Safe Softmax
Motivation
One of the issues that commonly comes up is the necessity for a safe softmax – that is, if there is an entire batch that is “masked out” or consists entirely of padding (which in the softmax case translates to being set to -inf
, then this will result in NaNs, which can lead to training divergence.
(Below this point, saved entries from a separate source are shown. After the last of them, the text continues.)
/-! ## The commands that write no state (R47, R195) -/

/-- A FLUSH that completes is `flushed`, whatever the device answered. -/
theorem exec_flush_flushed {s t : State} (h : exec .flush s = .next t) : ∃ r, t = flushed r s := by
  cases exec_effect h with
  | flush d hd =>
    cases d with
    | ok => exact ⟨_, rfl⟩
    | err e => exact ⟨_, rfl⟩

/-- Such a command drives the response port and does nothing else, an error's answer included, or it is FLUSH and calls the device. -/
theorem exec_reader {i : Instr} {s t : State}
    (hi : (∃ c, i = .lookup c) ∨ (∃ c, i = .chkLookup c) ∨ (∃ p, i = .addrOf p) ∨ i = .rawBytes ∨ (∃ n, i = .posCheck n)
      ∨ i = .flush)
    (h : exec i s = .next t) : (∃ r, t = { s with resp := some r }) ∨ (i = .flush ∧ ∃ r, t = flushed r s) := by
  rcases hi with ⟨c, rfl⟩ | ⟨c, rfl⟩ | ⟨p, rfl⟩ | rfl | ⟨n, rfl⟩ | rfl
  · cases exec_effect h with
    | lookup => exact .inl ⟨_, rfl⟩
  · cases exec_effect h with
    | mapped | unmapped => exact .inl ⟨_, rfl⟩
  · cases exec_effect h with
    | addrOf => exact .inl ⟨_, rfl⟩
  · cases exec_effect h with
    | rawBytes => exact .inl ⟨_, rfl⟩
  · cases exec_effect h with
    | valid | invalid => exact .inl ⟨_, rfl⟩
  · exact .inr ⟨rfl, exec_flush_flushed h⟩

/-- Settles O32: the response port is no part of the frame, and `flushed` writes only the ports and the device side. -/
theorem readingCommandsWriteNothing : Obligations.ReadingCommandsWriteNothing := by
  intro i s t hi h
  rcases exec_reader hi h with ⟨r, rfl⟩ | ⟨rfl, r, rfl⟩
  · exact ⟨⟨rfl, rfl, rfl, rfl⟩, memRead_congr rfl, rfl, rfl, fun _ => ⟨rfl, rfl, rfl, rfl, rfl⟩⟩
  · exact ⟨⟨rfl, rfl, rfl, rfl⟩, memRead_congr rfl, rfl, rfl, fun hne => absurd rfl hne⟩

end Sys2Proof.Machine
end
For more detail on why this functionality is helpful, please find Issue 55056 - Feature Request for Safe Softmax.
Luckily, MaskedTensor has solved this issue already.
import torch
if "1.11.0" not in torch.__version__:
!pip uninstall --y torch
!pip install torch -f https://download.pytorch.org/whl/test/cu102/torch_test.html --pre
# Import factory function
from maskedtensor import masked_tensor
from maskedtensor import as_masked_tensor
data = torch.randn(3, 3)
mask = torch.tensor([
[True, False, False],
[True, False, True],
[False, False, False]
])
x = data.masked_fill(~mask, float('-inf'))
m = masked_tensor(data, mask)
PyTorch result:
x.softmax(0)
tensor([[0.3628, nan, 0.0000],
[0.6372, nan, 1.0000],
[0.0000, nan, 0.0000]])
MaskedTensor result:
m.softmax(0)
masked_tensor(
[
[ 0.3628, --, --],
[ 0.6372, --, 1.0000],
[ --, --, --]
]
)